1943: world premiere of Sartre’s “The Flies”.

1943: world premiere of Sartre’s “The Flies”.

On June 3, 1943, Les Mouches, a modern version of Euripides’ drama, directed by Jean-Paul Sartre, premiered at the Théatre de la Cité in Paris. The Nazis ban the show shortly after it opens in occupied France: “Man is condemned to build his own destiny.” It was with this notion of free will – one of the pillars of existentialism – that Jean-Paul Sartre modernized an ancient Greek drama in As Flies (1943). The work takes up the myth of Orestes and has as its central theme freedom of choice and responsibility in human action.




According to Greek mythology, the young Orestes saved his hometown Argos from remorse, as his mother Clytemnestra and Aegisthus, the current king and Orestes’ stepfather, killed his father, King Agamemnon. After the assassination, Aegisthus and Clytemnestra took over the government and tyrannized the people.

With the help of the god Jupiter, they spread the rumor that the city would be punished by the gods for the murder of Agamemnon. Due to the remorse of the people, Argos was constantly restless about the presence of flies that attacked the inhabitants. These flies, which became the title of Sartre’s work, are a symbol of the remorse that gnawed at the inhabitants of the city, unjustly blamed for the death of the king.

freedom and responsibility

After a long period of absence, Orestes returns to Argos and, faced with a scenario of terror and guilt, decides to expiate the evils of the city and avenge his father’s death by killing Egisto and Clytemnestra. He assumes responsibility for the crime, giving voice to Sartre’s thesis, according to which man is absolutely free and responsible for his own actions. This interpretation of Greek tragedy has given rise to endless discussions about man’s complicity with the tyranny that wounds him. “Man is free not to be submissive,” was one of Sartre’s maxims.

Orestes’ revenge is an act of revolt against Jupiter, a god whose power was based on spreading fear. He acts consciously and does not expect salvation. He is a free man. “Freedom is the most absurd and inexorable obligation. Orestes will go his way, without responsibility or excuses, without help. Alone. Like a hero. Whatever the cost,” explained Sartre.

Sartre’s adaptation of Euripides’ play was an allegory of Hitler’s occupation of France by Germany. At the time he wrote the play, France was paralyzed by fear of Nazi terror, just like Argos. Submission to the German occupiers meant a promise of salvation. Rebelling seemed futile. The partisans were considered murderers by the French themselves. Each attack by the French Resistance was avenged by the Germans with the execution of randomly selected Frenchmen. For Sartre, on the other hand, freedom was priceless.

absolute freedom

Shortly after the premiere at the Théatre de la Cité in Paris, the play was banned by the German military administration, but after the war it re-emerged on stage, including in Germany. The flies, however, evoked such terrible memories of the Nazi repression that they frightened even part of the public and critics. It was not the first work in which Sartre defended freedom as absolute. A year earlier he had published his main philosophical work, Being and Nothing, in which he defended “atheistic existentialism”, that is, “the total freedom of the human being through self-responsibility, without God, without pity or regret”.

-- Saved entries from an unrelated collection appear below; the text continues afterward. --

-- ==== Sys2Proof/Laws/KeepsFinishing.lean ====
section
/-! SUPPORT. What the operations of Machine/Finishing.lean keep (Safety.lean, `Keeps`): one lemma each. -/
namespace Sys2Proof.Machine

theorem readMask_keeps {s t : State} (h : Keeps s t) (x0 : FormeId) (x1 : Slug) (x2 : UpdateDesc) : GotKeeps s (readMask t x0 x1 x2) := by
  unfold readMask
  try dsimp only
  repeat' first
    | with_reducible assumption
    | assumption
    | with_reducible apply gather_keeps
    | with_reducible apply GotKeeps.ok
    | with_reducible apply GotKeeps.asked
    | with_reducible apply GotKeeps.fails
    | with_reducible apply GotKeeps.poisoned
    | (with_reducible refine GotKeeps.bind ?_ (fun _ => ?_); try dsimp only)
    | (rename_i e; with_reducible refine GotKeeps.get ?_ e)
    | split

theorem readPrev_keeps {s t : State} (h : Keeps s t) (x0 : FormeId) (x1 : Slug) (x2 : Launch) (x3 : BitVec 56) : GotKeeps s (readPrev t x0 x1 x2 x3) := by
  unfold readPrev
  try dsimp only
  repeat' first
    | with_reducible assumption
    | assumption
    | with_reducible apply gather_keeps
    | with_reducible apply GotKeeps.ok
    | with_reducible apply GotKeeps.asked
    | with_reducible apply GotKeeps.fails
    | with_reducible apply GotKeeps.poisoned
    | (with_reducible refine GotKeeps.bind ?_ (fun _ => ?_); try dsimp only)
    | (rename_i e; with_reducible refine GotKeeps.get ?_ e)
    | split

theorem updateInput_keeps {s t : State} (h : Keeps s t) (x0 : FormeId) (x1 : Slug) (x2 : Launch) (x3 : BitVec 56) (x4 : BitVec 56) : GotKeeps s (updateInput t x0 x1 x2 x3 x4) := by
  unfold updateInput
  try dsimp only
  repeat' first
    | with_reducible assumption
    | assumption
    | with_reducible apply gather_keeps
    | with_reducible apply ownGather_keeps
    | with_reducible apply readMask_keeps
    | with_reducible apply readPrev_keeps
    | with_reducible apply GotKeeps.ok
    | with_reducible apply GotKeeps.asked
    | with_reducible apply GotKeeps.fails
    | with_reducible apply GotKeeps.poisoned
    | (with_reducible refine GotKeeps.bind ?_ (fun _ => ?_); try dsimp only)
    | (rename_i e; with_reducible refine GotKeeps.get ?_ e)
    | split

theorem rungOf_keeps {s t : State} (h : Keeps s t) (x0 : FormeId) (x1 : Slug) (x2 : Option FinWork) : GotKeeps s (rungOf t x0 x1 x2) := by
  unfold rungOf
  try dsimp only
  repeat' first
    | with_reducible assumption
    | assumption
    | with_reducible apply gatherWords_keeps
    | with_reducible apply GotKeeps.ok
    | with_reducible apply GotKeeps.asked
    | with_reducible apply GotKeeps.fails
    | with_reducible apply GotKeeps.poisoned
    | (with_reducible refine GotKeeps.bind ?_ (fun _ => ?_); try dsimp only)
    | (rename_i e; with_reducible refine GotKeeps.get ?_ e)
    | split

theorem rungProofs_keeps {s t : State} (h : Keeps s t) (x0 : FormeId) (x1 : Slug) (x2 : Option (BitVec 56 × Word)) (x3 : List (List (BitVec 32))) : GotKeeps s (rungProofs t x0 x1 x2 x3) := by
  unfold rungProofs
  try dsimp only
  repeat' first
    | with_reducible assumption
    | assumption
    | with_reducible apply writeProof_keeps
    | with_reducible apply GotKeeps.ok
    | with_reducible apply GotKeeps.asked
    | with_reducible apply GotKeeps.fails
    | with_reducible apply GotKeeps.poisoned
    | (with_reducible refine GotKeeps.bind ?_ (fun _ => ?_); try dsimp only)
    | (rename_i e; with_reducible refine GotKeeps.get ?_ e)
    | split

theorem learnable_keeps {s t : State} (h : Keeps s t) (x0 : FormeId) (x1 : Slug) (x2 : Version) (x3 : Nat) : GotKeeps s (learnable t x0 x1 x2 x3) := by
  unfold learnable
  try dsimp only
  repeat' first
    | with_reducible assumption
    | assumption
    | with_reducible apply descRecord_keeps
    | with_reducible apply descVals_keeps
    | with_reducible apply GotKeeps.ok
    | with_reducible apply GotKeeps.asked
    | with_reducible apply GotKeeps.fails
    | with_reducible apply GotKeeps.poisoned
    | (with_reducible refine GotKeeps.bind ?_ (fun _ => ?_); try dsimp only)
    | (rename_i e; with_reducible refine GotKeeps.get ?_ e)
    | split

theorem relearn_keeps {s t : State} (h : Keeps s t) (x0 : FormeId) (x1 : Slug) (x2 : Version) (x3 : Nat) (x4 : BitVec 56) (x5 : BitVec 56) : GotKeeps s (relearn t x0 x1 x2 x3 x4 x5) := by
  unfold relearn
  try dsimp only
  repeat' first
    | with_reducible assumption
    | assumption
    | with_reducible apply gather_keeps
    | with_reducible apply learnable_keeps
    | with_reducible apply GotKeeps.ok
    | with_reducible apply GotKeeps.asked
    | with_reducible apply GotKeeps.fails
    | with_reducible apply GotKeeps.poisoned
    | (with_reducible refine GotKeeps.bind ?_ (fun _ => ?_); try dsimp only)
    | (rename_i e; with_reducible refine GotKeeps.get ?_ e)
    | split
    | (with_reducible apply Keeps.update)
    | (show _ = _; rfl)

theorem relearnAll_keeps {s t : State} (h : Keeps s t) (f : FormeId) (sl : Slug) (v : Version) (a : BitVec 56) (l : List (Nat × BitVec 56)) :
    GotKeeps s (relearnAll t f sl v a l) := by
  induction l generalizing a with
  | nil => exact .ok
  | cons e l ih =>
    obtain ⟨i, b⟩ := e
    exact (relearn_keeps h _ _ _ _ _ _).bind (fun r => (ih _).bind (fun _ => .ok))

theorem secondDesc_keeps {s t : State} (h : Keeps s t) (x0 : FormeId) (x1 : Slug) (x2 : List Relearned) (x3 : Nat) (x4 : Nat) : GotKeeps s (secondDesc t x0 x1 x2 x3 x4) := by
  unfold secondDesc
  try dsimp only
  repeat' first
    | with_reducible assumption
    | assumption
    | with_reducible apply descAt_keeps
    | with_reducible apply GotKeeps.ok
    | with_reducible apply GotKeeps.asked
    | with_reducible apply GotKeeps.fails
    | with_reducible apply GotKeeps.poisoned
    | (with_reducible refine GotKeeps.bind ?_ (fun _ => ?_); try dsimp only)
    | (rename_i e; with_reducible refine GotKeeps.get ?_ e)
    | split

theorem rebuildCorr_keeps {s t : State} (h : Keeps s t) (f : FormeId) (sl : Slug) (rs : List Relearned) (a : BitVec 56)
    (l : List (Version × OpRec)) (done : List (BitVec 56)) : GotKeeps s (rebuildCorr t f sl rs a l done) := by
  induction l generalizing a done with
  | nil => exact .ok
  | cons e l ih =>
    obtain ⟨v, o⟩ := e
    unfold rebuildCorr
    dsimp only
    split
    · exact ih _ _
    · split
      · exact ih _ _
      · exact (secondDesc_keeps h _ _ _ _ _).bind (fun _ => (secondDesc_keeps h _ _ _ _ _).bind (fun _ => (ih _ _).bind (fun _ => .ok)))

theorem setRecords_keeps {s t : State} (h : Keeps s t) (f : FormeId) (sl : Slug) (n : Nat) : GotKeeps s (setRecords t f sl n) := by
  induction n with
  | zero => exact .ok
  | succ n ih => exact ih.bind (fun _ => (descRecord_keeps h _ _ _).bind (fun _ => .ok))

theorem standing_keeps {s t : State} (h : Keeps s t) (f : FormeId) (sl : Slug) (v : Version) (i : Nat) (l : List QDesc) :
    GotKeeps s (standing t f sl v i l) := by
  induction l generalizing i with
  | nil => exact .ok
  | cons q l ih => exact (descVals_keeps h _ _ _ _).bind (fun _ => (ih _).bind (fun _ => .ok))

theorem secondSet_keeps {s t : State} (h : Keeps s t) (x0 : FormeId) (x1 : Slug) (x2 : Version) (x3 : CalibSet) : GotKeeps s (secondSet t x0 x1 x2 x3) := by
  unfold secondSet
  try dsimp only
  repeat' first
    | with_reducible assumption
    | assumption
    | with_reducible apply ProdRun.all_keeps
    | with_reducible apply ElemRun.all_keeps
    | with_reducible apply relearnAll_keeps
    | with_reducible apply rebuildCorr_keeps
    | with_reducible apply setRecords_keeps
    | with_reducible apply standing_keeps
    | with_reducible apply GotKeeps.ok
    | with_reducible apply GotKeeps.asked
    | with_reducible apply GotKeeps.fails
    | with_reducible apply GotKeeps.poisoned
    | (with_reducible refine GotKeeps.bind ?_ (fun _ => ?_); try dsimp only)
    | (rename_i e; with_reducible refine Keeps.ofFst ?_ e)
    | split

theorem commitProofs_keeps {s t : State} (h : Keeps s t) (x0 : FormeId) (x1 : Slug) (x2 : Version) (x3 : CalibSet) (x4 : BitVec 56) (x5 : BitVec 56) : GotKeeps s (commitProofs t x0 x1 x2 x3 x4 x5) := by
  unfold commitProofs
  try dsimp only
  repeat' first
    | with_reducible assumption
    | assumption
    | with_reducible apply gather_keeps
    | with_reducible apply secondSet_keeps
    | with_reducible apply GotKeeps.ok
    | with_reducible apply GotKeeps.asked
    | with_reducible apply GotKeeps.fails
    | with_reducible apply GotKeeps.poisoned
    | (with_reducible refine GotKeeps.bind ?_ (fun _ => ?_); try dsimp only)
    | (rename_i e; with_reducible refine GotKeeps.get ?_ e)
    | split

end Sys2Proof.Machine
end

Jean-Paul Sartre (1905-1980) was one of the most influential intellectuals of the 20th century, whose output was greatly influenced by World War II and the Nazi occupation of France. He was a German prisoner of war and, after his release, joined the French Resistance.

In 1945 he founded and directed the review Les Temps Modernes, which exerted an enormous influence in intellectual circles. A sympathizer of the French Communist Party (PCF), he flirted with Maoism and the Cuban revolution in the 1960s. He supported the students in May 1968 and joined the Proletarian Left group in the 1970s, but he kept his loyalty to Israel intact and opposed the so-called Palestinian cause.

Sartre was one of the leading exponents of existentialism, having been strongly influenced by three philosophers: Soren Kierkegaard (1813-1855), considered the father of existentialism, Edmund Husserl (1859-1938) and Martin Heidegger (1889-1976). His literary and philosophical work is vast. In addition to The Flies and Being and Nothingness, he wrote, among others, The Nausea (1938), The Wall (1939), Between Four Walls (1944), Existentialism is a Humanism (1946), The Dirty Hands (1948), The devil and the good God (1951), the trilogy The ways of freedom, Critique of dialectical reason (1960), The words (1964) and the unfinished The family idiot (1971).

In 1964 he received, and declined, the Nobel Prize for literature. Together with her partner, the writer Simone de Beauvoir, she visited Brazil in the 1960s.